For me, it’s about passion and personal pride. I am passionate about satisfying our customers with the highest quality products. When I meet our customers, I always ask them ‘Are you happy with our products?’ The happiness I see on their face when they answer, that’s what fulfils me. Not money.

That’s really impressive. What about consistency — what does that mean to you?

Consistency is about delivering for our customers no matter what. At all times, we have sufficient quantities in stock to meet our customer’s needs. We always promise to supply them. Regardless of quantity, price fluctuations, storage or logistics costs: we deliver.

How have you been able to create such robust logistics?

We have invested in building our own capacity so we are more self-sufficient. We have around 100 vehicles, which can move throughout the region to transport raw materials or processed goods. We also have a warehouse facility in Oman, which gives us more flexibility.

You talked earlier a bit about fulfilment. I know that during the pandemic Arab India Spices was involved with food aid programmes. Why was that so important for you?

At the end of the day, we are all humans. If God has given something to you, I believe you should return it back to the community, especially those who are most fortunate. Supplying food was something I could do to help those most in need, so it’s what we did and we were proud to be a part of it.

Speaking of logistics, in 2020, Arab India Spices built 12 silos in Sharjah Food Park. Could you tell us more about this decision?

Yes, this is something we are also really proud of. We built the silos with 52,000 tons of storage capacity. It was a big decision for us and we encountered a lot of doubts; people thought it was a risky decision. But a week after we started using the silos, the pandemic started and they proved their worth. For the first six months of the pandemic, it was that storage capacity that helped us supply the UAE and the entire Middle East, working closely with the government. We are proud that there was no shortage of our products in any of the outlets throughout the region.

And the extra capacity allows us to take advantage of new opportunities. When new markets open up — as we saw recently in Ethiopia, which faced supply disruptions due to an ongoing conflict in the country — we can step in.

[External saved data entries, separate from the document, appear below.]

/-- `capacity` of a rejected register read: 0, `ok = 0`, the error state unchanged (R116, R140). -/
def Obligations.CapacityRejected : Prop :=
  ∀ (s : State) (arg : Word) (e : Exchange) (rest : List Byte),
    s.busy = false → s.host = [] → AnswersCmd s.cfg e → e.r ≠ s.cfg.r1Ready → s.rx = cmdAnswers s.cfg e ++ rest →
    exec (.capacity arg) s = .next { s with
      capacityOut := 0#32, cs := false, ok := false, busy := false, opReg := 2#3, argReg := arg, r1 := e.r,
      polls := e.polls.length + 1, pos := .idle, rx := rest,
      hist := (cmdEvents s.cfg (frameWord s.cfg s.cfg.cmdReadCsd 0#32) e ++ [Event.desel]).reverse ++ s.hist }

/-- `readRegister` that succeeds: the register's bytes in `BUF` from 0 in the order received, the rest of `BUF` as before,
for every command index (R115, R145). That indices other than 9 and 10 run is the model's choice (log 17; R146 and U4 advise
a model to refuse them in claims, D20). -/
def Obligations.ReadRegisterSucceeds : Prop :=
  ∀ (s : State) (cmd : CmdIndex) (top : BitVec 26) (e : Exchange) (t : Nat) (misses : List (Byte × Nat))
    (payload trailer rest : List Byte) (restT : List Nat),
    s.busy = false → s.host = [] → s.cfg.wf = true → AnswersCmd s.cfg e → e.r = s.cfg.r1Ready →
    Misses s.cfg s.cfg.startToken s.cfg.readTimeoutMs t misses →
    payload.length = s.cfg.regLen → trailer.length = s.cfg.trailerLen →
    s.rx = cmdAnswers s.cfg e ++ (tokenAnswers s.cfg.startToken misses ++ (payload ++ (trailer ++ rest))) →
    s.ticks = t :: (misses.map Prod.snd ++ restT) →
    exec (.readRegister cmd top) s = .next { s with
      buf := fillFrom s.buf 0 payload, cs := false, ok := true, busy := false, opReg := 3#3, argReg := top ++ cmd,
      r1 := e.r, polls := e.polls.length + 1, t0 := t % 2 ^ s.cfg.tickW, tokOk := true, idx := s.cfg.regLen,
      pos := .idle, rx := rest, ticks := restT,
      hist := (cmdEvents s.cfg (frameWord s.cfg cmd 0#32) e ++
        xferEvents s.cfg .buf t misses payload trailer).reverse ++ s.hist }

/-- `readRegister` that is rejected: deselect and report failure; no error is latched, `BUF` is unchanged (R115, R116). That
indices other than 9 and 10 run is the model's choice (log 17; R146, U4, D20). -/
def Obligations.ReadRegisterRejected : Prop :=
  ∀ (s : State) (cmd : CmdIndex) (top : BitVec 26) (e : Exchange) (rest : List Byte),
    s.busy = false → s.host = [] → AnswersCmd s.cfg e → e.r ≠ s.cfg.r1Ready → s.rx = cmdAnswers s.cfg e ++ rest →
    exec (.readRegister cmd top) s = .next { s with
      cs := false, ok := false, busy := false, opReg := 3#3, argReg := top ++ cmd, r1 := e.r,
      polls := e.polls.length + 1, pos := .idle, rx := rest,
      hist := (cmdEvents s.cfg (frameWord s.cfg cmd 0#32) e ++ [Event.desel]).reverse ++ s.hist }

/-- `readBlock` that succeeds: the block in `BUF` byte for byte, the error state as before (R120, R148). That block numbers at
or above 2^23 run, with the address truncated, is the model's choice (log 16; R149, U3, D19). -/
def Obligations.ReadBlockSucceeds : Prop :=
  ∀ (s : State) (n : Word) (e : Exchange) (t : Nat) (misses : List (Byte × Nat)) (payload trailer rest : List Byte)
    (restT : List Nat),
    s.busy = false → s.host = [] → AnswersCmd s.cfg e → e.r = s.cfg.r1Ready →
    Misses s.cfg s.cfg.startToken s.cfg.readTimeoutMs t misses →
    payload.length = s.cfg.blockLen → trailer.length = s.cfg.trailerLen →
    s.rx = cmdAnswers s.cfg e ++ (tokenAnswers s.cfg.startToken misses ++ (payload ++ (trailer ++ rest))) →
    s.ticks = t :: (misses.map Prod.snd ++ restT) →
    exec (.readBlock n) s = .next { s with
      buf := fillFrom s.buf 0 payload, cs := false, ok := true, busy := false, opReg := 4#3, argReg := n,
      r1 := e.r, polls := e.polls.length + 1, t0 := t % 2 ^ s.cfg.tickW, tokOk := true, idx := s.cfg.blockLen,
      pos := .idle, rx := rest, ticks := restT,
      hist := (cmdEvents s.cfg (frameWord s.cfg s.cfg.cmdReadBlock (n <<< s.cfg.blockShift)) e ++
        xferEvents s.cfg .buf t misses payload trailer).reverse ++ s.hist }

/-- `readBlock` that is rejected: error 5 with the response byte, `BUF` unchanged (R148, R103). That block numbers at or above
2^23 run is the model's choice (log 16; R149, U3, D19). -/
def Obligations.ReadBlockRejected : Prop :=
  ∀ (s : State) (n : Word) (e : Exchange) (rest : List Byte),
    s.busy = false → s.host = [] → AnswersCmd s.cfg e → e.r ≠ s.cfg.r1Ready → s.rx = cmdAnswers s.cfg e ++ rest →
    exec (.readBlock n) s = .next { s with
      errorCode := errorNumber .readCommandRejected, errorData := e.r, cs := false, ok := false, busy := false,
      opReg := 4#3, argReg := n, r1 := e.r, polls := e.polls.length + 1, pos := .idle, rx := rest,
      hist := (cmdEvents s.cfg (frameWord s.cfg s.cfg.cmdReadBlock (n <<< s.cfg.blockShift)) e ++ [Event.desel]).reverse ++
        s.hist }

/-- A start token that does not come in time, in each of the three reading operations, by `RD_TIMEOUT_ABORT`: abort with
`ok = 0` and the destination untouched, whatever is queued after the wait; or stream on deselected and return true; error 6
with 0 in both (R120 to R122, R140; the 0 is the spec's own, D5). That block numbers at or above 2^23 and indices other
than 9 and 10 run is the model's choice (log 16; R149, U3, D19; log 17; R146, U4, D20). -/
def Obligations.StartTokenTimeout : Prop :=
  ∀ (s : State) (n arg : Word) (cmd : CmdIndex) (top : BitVec 26) (e : Exchange) (t x : Nat)
    (misses : List (Byte × Nat)) (b : Byte) (rest : List Byte) (restT : List Nat),
    s.busy = false → s.host = [] → AnswersCmd s.cfg e → e.r = s.cfg.r1Ready →
    Misses s.cfg s.cfg.startToken s.cfg.readTimeoutMs t misses → b ≠ s.cfg.startToken →
    expired s.cfg s.cfg.readTimeoutMs (x % 2 ^ s.cfg.tickW) (t % 2 ^ s.cfg.tickW) = true →
    s.ticks = t :: (misses.map Prod.snd ++ x :: restT) →
    let latched : State := { s with
      errorCode := errorNumber .readStartTokenTimeout, errorData := 0#8, cs := false, busy := false, r1 := e.r,
      polls := e.polls.length + 1, t0 := t % 2 ^ s.cfg.tickW, tokOk := false, pos := .idle, ticks := restT }
    let events := fun w => cmdEvents s.cfg w e ++
      (waitEvents s.cfg t misses ++ [Event.recv b, Event.tick (x % 2 ^ s.cfg.tickW), Event.desel])
    let block := frameWord s.cfg s.cfg.cmdReadBlock (n <<< s.cfg.blockShift)
    let register := frameWord s.cfg cmd 0#32
    let csd := frameWord s.cfg s.cfg.cmdReadCsd 0#32
    (s.cfg.rdTimeoutAbort = true → s.rx = cmdAnswers s.cfg e ++ (misses.map Prod.fst ++ b :: rest) →
      exec (.readBlock n) s = .next { latched with
        ok := false, opReg := 4#3, argReg := n, rx := rest, hist := (events block).reverse ++ s.hist } ∧
      exec (.readRegister cmd top) s = .next { latched with
        ok := false, opReg := 3#3, argReg := top ++ cmd, rx := rest, hist := (events register).reverse ++ s.hist } ∧
      exec (.capacity arg) s = .next { latched with
        capacityOut := 0#32, ok := false, opReg := 2#3, argReg := arg, rx := rest,
        hist := (events csd).reverse ++ s.hist }) ∧
    (∀ payload trailer : List Byte, s.cfg.rdTimeoutAbort = false → trailer.length = s.cfg.trailerLen →
      s.rx = cmdAnswers s.cfg e ++ (misses.map Prod.fst ++ b :: (payload ++ (trailer ++ rest))) →
      let streamed := fun d => payloadEvents d 0 payload ++ (trailer.map Event.recv ++ [Event.desel])
      (payload.length = s.cfg.blockLen →
        exec (.readBlock n) s = .next { latched with
          buf := fillFrom s.buf 0 payload, ok := true, opReg := 4#3, argReg := n, idx := s.cfg.blockLen, rx := rest,
          hist := (events block ++ streamed .buf).reverse ++ s.hist }) ∧
      (s.cfg.wf = true → payload.length = s.cfg.regLen →
        exec (.readRegister cmd top) s = .next { latched with
          buf := fillFrom s.buf 0 payload, ok := true, opReg := 3#3, argReg := top ++ cmd, idx := s.cfg.regLen, rx := rest,
          hist := (events register ++ streamed .buf).reverse ++ s.hist }) ∧
      (s.cfg.wf = true → payload.length = s.cfg.regLen →
        ∃ m free, (∀ v, csdCapacity payload = some v → m = v ∧ free = s.freeCount) ∧
          exec (.capacity arg) s = .next { latched with
            capacityOut := m, freeCount := free, csdr := fillFrom s.csdr 0 payload, ok := true, opReg := 2#3,
            argReg := arg, idx := s.cfg.regLen, rx := rest,
            hist := (events csd ++ (streamed .csdr ++ csdReads payload)).reverse ++ s.hist }))

/-- `writeBlock` that succeeds: the frame, the token, `BUF` in order, the fillers, one data response, the busy wait;
`BUF` and the error state unchanged, for every block number, 0 included (R152 to R154). That block numbers at or above 2^23
run, with the address truncated, is the model's choice (log 16; R149, U3, D19). -/
def Obligations.WriteBlockSucceeds : Prop :=
  ∀ (s : State) (n : Word) (e : Exchange) (data : List Byte) (ack : Byte) (t : Nat) (misses : List (Byte × Nat))
    (rest : List Byte) (restT : List Nat),
    s.busy = false → s.host = [] → AnswersCmd s.cfg e → e.r = s.cfg.r1Ready →
    Holds s.buf data → data.length = s.cfg.blockLen →
    ack &&& s.cfg.dataResMask = s.cfg.dataResAccepted →
    Misses s.cfg s.cfg.idleByte s.cfg.writeTimeoutMs t misses →
    s.rx = cmdAnswers s.cfg e ++ ack :: (tokenAnswers s.cfg.idleByte misses ++ rest) →
    s.ticks = t :: (misses.map Prod.snd ++ restT) →
    exec (.writeBlock n) s = .next { s with
      cs := false, ok := true, busy := false, opReg := 5#3, argReg := n, r1 := e.r, ack := ack,
      polls := e.polls.length + 1, t0 := t % 2 ^ s.cfg.tickW, tokOk := true, idx := s.cfg.blockLen, pos := .idle,
      rx := rest, ticks := restT,
      hist := (cmdEvents s.cfg (frameWord s.cfg s.cfg.cmdWriteBlock (n <<< s.cfg.blockShift)) e ++
        (Event.send s.cfg.startToken :: (dataEvents 0 data ++ (List.replicate s.cfg.trailerLen (Event.send s.cfg.fillByte) ++
          (Event.recv ack :: (waitEvents s.cfg t misses ++ [Event.recv s.cfg.idleByte, Event.desel])))))).reverse ++ s.hist }

/-- `writeBlock` that is rejected: error 4 with the response byte, no data sent (R152). That block numbers at or above 2^23
run is the model's choice (log 16; R149, U3, D19). -/
def Obligations.WriteBlockRejected : Prop :=
  ∀ (s : State) (n : Word) (e : Exchange) (rest : List Byte),
    s.busy = false → s.host = [] → AnswersCmd s.cfg e → e.r ≠ s.cfg.r1Ready → s.rx = cmdAnswers s.cfg e ++ rest →
    exec (.writeBlock n) s = .next { s with
      errorCode := errorNumber .writeCommandRejected, errorData := e.r, cs := false, ok := false, busy := false,
      opReg := 5#3, argReg := n, r1 := e.r, polls := e.polls.length + 1, pos := .idle, rx := rest,
      hist := (cmdEvents s.cfg (frameWord s.cfg s.cfg.cmdWriteBlock (n <<< s.cfg.blockShift)) e ++ [Event.desel]).reverse ++
        s.hist }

The investment in silos demonstrates how Arab India Spices has been at the forefront of the pulses sector in the UAE for more than three decades. What are the biggest changes you’ve seen in that time?

I think the most important change we’ve seen is just the amazing connectivity of the UAE. When we first started, Dubai didn’t have major global logistics operators like DP World operating a global network of ports, or a top-tier international airline like Emirates. And the investment in the regional road network has opened-up so many more countries — it’s why we invested so heavily in our infrastructure and vehicle fleet. That connectivity is so important for our business.

The other thing is pro-business government policies. We feel really encouraged by the government and we are grateful to work in such a supportive environment for enterprise.

Pulses 22 is just around the corner and this year it will be in Dubai. Could you tell us what you’re looking forward to at the conference?

Well, first and foremost, we’re just excited to see people again roaming around without any restrictions. It’s been two years and we want to reconnect with everyone. It’s always great to have everyone in the same room, including suppliers and buyers. It gives us an opportunity to explain what we need and also learn what others are looking for. Interacting face-to-face is so much more fruitful than via phone call or video chat.

It’s a big milestone for GPC and for Dubai to hold the conference here, and the city is very ready to play host.

That’s great to hear. Well, thanks so much for your time Harish. We look forward to seeing you again at the conference!